# s14 silvia brakes?



## kaptainkrollio (Jul 29, 2003)

are these at all similar to 300zx brakes? I found some guy who said they are iron 26mm 4 pistons and im thinking about buying, but i dont know. this is mainly a question for those outside the US who have seen a stock s14 200sx/silvia.


----------



## kaptainkrollio (Jul 29, 2003)

i dont care. Harris please delete these stupid posts.


----------



## Harris (Nov 11, 2002)

kaptainkrollio said:


> Harris please delete these stupid posts.



Done.


----------



## 93blackSER (Feb 1, 2003)

they werent so stupid. you were the one that wasnt specific enough with your info.


----------



## Harris (Nov 11, 2002)

93blackSER said:


> they werent so stupid. you were the one that wasnt specific enough with your info.



Doesn't matter. All posts that don't contribute to the thread will be deleted. Read the rules.


----------



## kaptainkrollio (Jul 29, 2003)

93blackSER said:


> they werent so stupid. you were the one that wasnt specific enough with your info.


 how was I not specific? I stated all information that is needed to answer the question.


----------



## Joel (Jun 11, 2003)

kaptainkrollio said:


> are these at all similar to 300zx brakes? I found some guy who said they are iron 26mm 4 pistons and im thinking about buying, but i dont know. this is mainly a question for those outside the US who have seen a stock s14 200sx/silvia.
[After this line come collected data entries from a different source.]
/-! ## The pairing link -/

/-- STATUS and TIME leave as they are due, and are taken as they come; what is not acknowledged leaves again; a gap, a missing LATCH or an offset held too long
ends following, and silence takes the link down (R452, R453, R455, R457). The offset's unit and formula rest on the reading of log entry 65. -/
def Obligations.PairLinkIsSupervised : Prop :=
  ∀ (s : State) (h : PairHdr),
    (s.b.pairHears = true →
      ∃ t, exec .pairStatusSend s = .next t ∧ Frame s t [] ∧ t.b.out = s.b.out ++ [.pair (pairFrame 0 s.b.isActive s.env.pairTime
        (.status s.b.pairState s.b.devState (s.b.regN 0x1A10 0) (s.b.regN 0x1A03 0) (s.b.regN 0x0981 0) s.b.rxHighest))]) ∧
    (∀ p : Nat × Nat, s.b.pairHears = true → s.b.pair.timeRx.getD (0, 0) = p →
      ∃ t, exec .pairTimeSend s = .next t ∧ Frame s t [] ∧
        t.b.out = s.b.out ++ [.pair (pairFrame 0 s.b.isActive s.env.pairTime (.time p.1 p.2 s.env.pairTime 0))]) ∧
    (s.b.pairHears = false → exec .pairStatusSend s = .next s ∧ exec .pairTimeSend s = .next s ∧
      (∀ ps dev dbt ep la hi : Nat, exec (.status h ps dev dbt ep la hi) s = .next s) ∧ (∀ hi, exec (.ack h hi) s = .next s) ∧
      ∀ t1 t2 t3 t4, exec (.time h t1 t2 t3 t4) s = .next s) ∧
    (∀ ps dev dbt ep la hi : Nat, s.b.pairHears = true →
      ∃ t, exec (.status h ps dev dbt ep la hi) s = .next t ∧ t.b.regN 0x1A04 0 = ps ∧ t.b.reg 0x1A05 0 = 1 ∧ t.b.pair.twinDev = dev ∧
        t.b.pair.twinDoubt = dbt ∧ t.b.pair.twinEpoch = ep ∧ t.b.pair.twinLatched = la ∧ Frame s t [0x1A02, 0x1A04, 0x1A05, 0x1A0D, 0x0E0A] ∧
        (ps = pairActive → s.b.pairState = pairSeeking → s.b.mayPair = true → t.b.pairState = pairJoining) ∧
        (dbt ≠ 0 → s.b.pair.twinDoubt = 0 → Raised s t 900)) ∧
    (∀ hi, s.b.pairHears = true → s.b.pair.backlog = [] →
      (s.b.pairState ≠ pairActive ∨ s.b.pair.snapOut ≠ 1 →
        ∃ t, exec (.ack h hi) s = .next t ∧ t.b.reg 0x1A05 0 = 1 ∧ Frame s t [0x1A05] ∧
          ∀ m, m ∈ t.b.pair.unacked ↔ m ∈ s.b.pair.unacked ∧ 0 < Int.bmod ((m.seq : Int) - hi) (2 ^ 32)) ∧
      (s.b.pairState = pairActive → s.b.pair.snapOut = 1 → s.b.regN 0x1A04 0 = pairJoining → (∀ m ∈ s.b.pair.unacked, Int.bmod ((m.seq : Int) - hi) (2 ^ 32) ≤ 0) →
        ∃ t n, exec (.ack h hi) s = .next t ∧ t.b.regN 0x1A0D 0 = n ∧
          .pair (pairFrame s.b.pair.txSeq true s.env.pairTime (.join n)) ∈ t.b.out ∧
          Frame s t [0x1A05, 0x1A0D])) ∧
    (∀ (t1 t2 t3 t4 : Nat) (off : Int), s.b.pairHears = true → t1 ≠ 0 ∨ t2 ≠ 0 → off = 2 * (tdiff t2 t1 + tdiff t3 (s.env.pairTime : Nat)) →
      ∃ t, exec (.time h t1 t2 t3 t4) s = .next t ∧ t.b.pair.timeRx = some (t3, s.env.pairTime) ∧ KeepsMemory s t ∧
        (s.b.follows = false → t.b.reg 0x1A07 0 = clampI (-2147483648) 2147483647 off ∧ Frame s t [0x1A05, 0x1A07]) ∧
        (s.b.follows = true → s.b.tu.changes = [] → (off.natAbs : Int) ≤ s.env.wt → (t.b.reg 0x1A07 0).natAbs ≤ 16) ∧ (s.b.follows = true → 80 < off.natAbs → t.b.pair.offBad.isSome = true) ∧
        (s.b.follows = true → off.natAbs ≤ 80 → t.b.pair.offBad = none)) ∧
    (∀ t3 t4 : Nat, s.b.pairHears = true →
      ∃ t, exec (.time h 0 0 t3 t4) s = .next t ∧ t.b.pair.timeRx = some (t3, s.env.pairTime) ∧ Frame s t [0x1A05]) ∧
    (∀ cause, InTurn s h → s.b.pairState ≠ pairStandby → s.b.pairState ≠ pairOut → s.b.pair.commits = [] →
      ∃ t, exec (.demote h cause) s = .next t ∧ t.b.pair.twinDoubt = cause ∧ Frame s t [0x1A05, 0x0E0A] ∧ (s.b.pair.twinDoubt = 0 → Raised s t 900)) ∧
    (∀ q m, s.b.pair.unacked.find? (fun x => x.seq == q) = some m → s.env.after m.tb 20000 = true →
      ∃ t, exec (.pairRetransmit q) s = .next t ∧ t.b.out = s.b.out ++ [.pair (pairFrame q s.b.isActive s.env.pairTime m.msg)] ∧ Frame s t []) ∧
    (∀ q m, s.b.pair.unacked.find? (fun x => x.seq == q) = some m → s.env.after m.tb 20000 = false → exec (.pairRetransmit q) s = .next s) ∧
    (s.env.after s.b.pair.lastRx 150000 = false → exec .pairLinkDown s = .next s) ∧
    (s.env.after s.b.pair.lastRx 150000 = true → s.b.regN 0x1A05 0 ≠ 0 → s.b.pair.commits = [] →
      ∃ t, exec .pairLinkDown s = .next t ∧ t.b.reg 0x1A05 0 = 0 ∧ Raised s t 899 ∧ KeepsMemory s t) ∧
    (∀ k, s.b.pair.gap = some k → s.env.after k 100000 = true → s.b.follows = true → s.b.pair.commits = [] →
      ∃ t, exec .pairGapTimeout s = .next t ∧ t.b.pairState = pairOut ∧ Raised s t 902 ∧ KeepsMemory s t) ∧
    (∀ n k, s.b.pair.latchWait = some (n, k) → s.env.after k 100000 = true → s.b.latchRec n = none → s.b.follows = true → s.b.pair.commits = [] →
      ∃ t, exec .latchMissingTimeout s = .next t ∧ t.b.pairState = pairOut ∧ Raised s t 902 ∧ KeepsMemory s t) ∧
    (∀ k, s.b.pair.offBad = some k → s.env.after k 10000000 = true → s.b.follows = true → s.b.pair.commits = [] →
      ∃ t, exec .clockOffsetTimeout s = .next t ∧ t.b.pairState = pairOut ∧ Raised s t 907 ∧ KeepsMemory s t)
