/-! ## Frames of the basic updates -/

@[simp] theorem Body.setReg_blob (i j : Nat) (v : Int) : (b.setReg i j v).blob = b.blob := rfl
@[simp] theorem Body.setReg_mem (i j : Nat) (v : Int) : (b.setReg i j v).mem = b.mem := rfl
@[simp] theorem Body.setReg_tu (i j : Nat) (v : Int) : (b.setReg i j v).tu = b.tu := rfl
@[simp] theorem Body.setReg_ev (i j : Nat) (v : Int) : (b.setReg i j v).ev = b.ev := rfl
@[simp] theorem Body.setReg_dict (i j : Nat) (v : Int) : (b.setReg i j v).dict = b.dict := rfl
@[simp] theorem Body.setReg_mbox (i j : Nat) (v : Int) : (b.setReg i j v).mbox = b.mbox := rfl
@[simp] theorem Body.setReg_ops (i j : Nat) (v : Int) : (b.setReg i j v).ops = b.ops := rfl
@[simp] theorem Body.setReg_seq (i j : Nat) (v : Int) : (b.setReg i j v).seq = b.seq := rfl
@[simp] theorem Body.setReg_beads (i j : Nat) (v : Int) : (b.setReg i j v).beads = b.beads := rfl
@[simp] theorem Body.setReg_lay (i j : Nat) (v : Int) : (b.setReg i j v).lay = b.lay := rfl
@[simp] theorem Body.setReg_cor (i j : Nat) (v : Int) : (b.setReg i j v).cor = b.cor := rfl
@[simp] theorem Body.setReg_rods (i j : Nat) (v : Int) : (b.setReg i j v).rods = b.rods := rfl
@[simp] theorem Body.setReg_tiles (i j : Nat) (v : Int) : (b.setReg i j v).tiles = b.tiles := rfl
@[simp] theorem Body.setReg_pans (i j : Nat) (v : Int) : (b.setReg i j v).pans = b.pans := rfl
@[simp] theorem Body.setReg_media (i j : Nat) (v : Int) : (b.setReg i j v).media = b.media := rfl
@[simp] theorem Body.setReg_hbm (i j : Nat) (v : Int) : (b.setReg i j v).hbm = b.hbm := rfl
@[simp] theorem Body.setReg_dma (i j : Nat) (v : Int) : (b.setReg i j v).dma = b.dma := rfl
@[simp] theorem Body.setReg_pair (i j : Nat) (v : Int) : (b.setReg i j v).pair = b.pair := rfl
@[simp] theorem Body.setReg_flt (i j : Nat) (v : Int) : (b.setReg i j v).flt = b.flt := rfl
@[simp] theorem Body.setReg_si (i j : Nat) (v : Int) : (b.setReg i j v).si = b.si := rfl
@[simp] theorem Body.setReg_dev (i j : Nat) (v : Int) : (b.setReg i j v).dev = b.dev := rfl
@[simp] theorem Body.setReg_out (i j : Nat) (v : Int) : (b.setReg i j v).out = b.out := rfl
@[simp] theorem Body.setReg_free (i j : Nat) (v : Int) : (b.setReg i j v).free = b.free := rfl
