-- ==== Sys2Proof/Tests/Slice0.lean ====
section
/-! SUPPORT. Tests: ill-formed commands are refused, a few single steps, and for each statement states that meet its hypotheses. -/

namespace Sys2Proof.Tests

open Sys2Proof Sys2Proof.Machine

set_option Elab.async false

/-! ## Helpers -/

/-- A session of a role in slot 0, over IPv4, with an empty key. -/
def user (role : Nat) : Session :=
  ⟨8, 0, role, .ipv4, [1], [], [], 30, 0, 0, 0, 0, [], 0, [], [], [], [], none, [], 0, none, none, ⟨none, 0, none, none⟩, 0⟩

/-- A body with that session changed by f and opened. -/
def withSess (x : Session) (b : Body) : Body := { b with dict := { b.dict with sess := [(0, x)] } }

/-- A state with a body, at wall time 10 s and tick 10^13. -/
def stOf (b : Body) : State := ⟨⟨10, 0, 0, 2 ^ 41, 10000000000000⟩, b, []⟩

/-- A body with number entries set. -/
def regs (l : List (Nat × Nat × Int)) (b : Body) : Body := l.foldl (fun x p => x.setReg p.1 p.2.1 p.2.2) b

/-- The device in a state, otherwise as at reset. -/
def inState (n : Nat) (b : Body) : Body := b.setReg 0x010A 0 (n : Nat)

/-- A request of that session, with its right tag. -/
def ask (ty : Nat) (body : Bytes) : Req := ⟨8, 1, .ipv4, [1], (hmac [] (idpMsg ty 8 1 0 body)).take 16, 0, 0, 1⟩

/-- A WRITE of that session. -/
def askWrite (idx sub : Nat) (v : WireVal) : Req := ask 0x12 (writeBody idx sub (tyOf idx sub) v)

theorem takes_ask {s : State} {x : Session} (ty : Nat) (body : Bytes) (hs : s.b.sess? 0 = some x)
    (h : s.b.regN 0x0120 53 ≠ 3 ∧ x.sid = 8 ∧ x.via = .ipv4 ∧ x.peer = [1] ∧ x.kc2d = [] ∧ x.fresh 1 = true) :
    Takes s (ask ty body) ty body x :=
  arrive_of (show s.b.sess? (8 % 8) = some x from hs) h.2.1 h.2.2.1 h.2.2.2.1 rfl (.inr h.1) (show (0 : Nat) < 256 by decide) (by rw [h.2.2.2.2.1]; rfl) h.2.2.2.2.2

theorem grants_ask {s : State} {x : Session} (idx sub : Nat) (v : WireVal) (hs : s.b.sess? 0 = some x)
    (h : (s.b.regN 0x0120 53 ≠ 3 ∧ x.sid = 8 ∧ x.via = .ipv4 ∧ x.peer = [1] ∧ x.kc2d = [] ∧ x.fresh 1 = true) ∧
      s.b.checkWrite x.role idx sub (tyOf idx sub) v = 0) : Grants s (askWrite idx sub v) idx sub v x :=
  ⟨takes_ask _ _ hs h.1, h.2⟩

/-! ## Well-formedness: a good term of each command, and for each check a term it refuses -/

def goodReq : Req := ⟨0, 0, .ipv4, [], List.replicate 16 0, 0, 0, 1⟩
def badReq : Req := ⟨0, 0, .ipv4, [], List.replicate 15 0, 0, 0, 1⟩
def goodUp : UpFrame := ⟨List.replicate 64 (0, 0)⟩
def badUp : UpFrame := ⟨List.replicate 63 (0, 0)⟩
def badVal : WireVal := .w ⟨2 ^ 48, 0⟩
def badWords : RodWords := ⟨0, [(4, 0)]⟩
def noEye : EyeSeen := ⟨0, 0, 0, List.replicate 32 0, List.replicate 16 0⟩
def meas : CalMeas := ⟨eyeOf (0, 0) noEye, eyeOf (0, 0) noEye, true, false⟩
def badMeas : CalMeas := { meas with active := eyeOf (1025, 0) noEye }
def badHdr : PairHdr := ⟨2 ^ 32, false, 0⟩
def ptp : PtpMsg := ⟨.sync, .ethernet, 0, 2, 0x88F7, 0, false, 0, 0, 0, 0, []⟩
def pic : Picture :=
  ⟨0, 0, true, false, 0, 0, 0, 0, 0, false, false, true, 0, 8, 16, [], false, true, false, false, 0, none, [], [], [], 1, .good⟩

theorem test_ill_formed_parts :
    Req.wf { goodReq with sid := 65536 } = false ∧ Req.wf { goodReq with seq := 2 ^ 32 } = false ∧ badReq.wf = false ∧
    Wtime.wf ⟨2 ^ 48, 0⟩ = false ∧ Wtime.wf ⟨0, 2 ^ 32⟩ = false ∧
    Req.wf { goodReq with rsv := 256 } = false ∧ Req.wf { goodReq with rsv := 0xFE42 } = true ∧ Req.wf { goodReq with rsv := 65536 } = false ∧ Req.wf { goodReq with version := 256 } = false ∧
    badUp.wf = false ∧ UpFrame.wf ⟨List.replicate 64 (4, 0)⟩ = false ∧ UpFrame.wf ⟨List.replicate 64 (0, 2 ^ 64)⟩ = false ∧
    badHdr.wf = false ∧ PairHdr.wf ⟨0, false, 2 ^ 64⟩ = false := by decide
Yes they are similar. Different caliper cosmetic design made by Sumitomo. Has nissan embossed on the face. 300mm vented solid face rotors, pad size is slightly smaller. I have the S15 versions on my car - very nice. They go onto the 240sx a bit easier too as you can retain the factory brake lines by grinding down the hollow bolt a bit and removing the banjo seat in the calipers. Took me 3 hours to install + bleeding time.


----------



## kaptainkrollio (Jul 29, 2003)

so would the fit under stock SE seven spoke?


----------



## Joel (Jun 11, 2003)

How do i know? 
The clearance required is the same as for 300zx and R3x calipers.


----------



## kaptainkrollio (Jul 29, 2003)

well if clearance is the same as the z32 26mm then it should. but is clearance the same as 26 or 30mm z32?


----------



## AlexAtMyNismo (Apr 16, 2004)

Should be..

-Alex B.


----------



## kaptainkrollio (Jul 29, 2003)

okay, im getting all four with calipers for $200 shipped. the only problem is where to get pads. And would these be an equal to the z32 conversion?


----------



## Joel (Jun 11, 2003)

You couldnt tell the difference in braking. 

Pads may be an issue as they are different to z32 and r3x pads.
Maybe look at Australian companies as we got both the s14 and s15 turbo brakes from factory.
Have a look at http://www.ebc.com.au just be wary of the car descriptions as they are mostly wrong (CA18 silvia having same part number as SR20 for example)


----------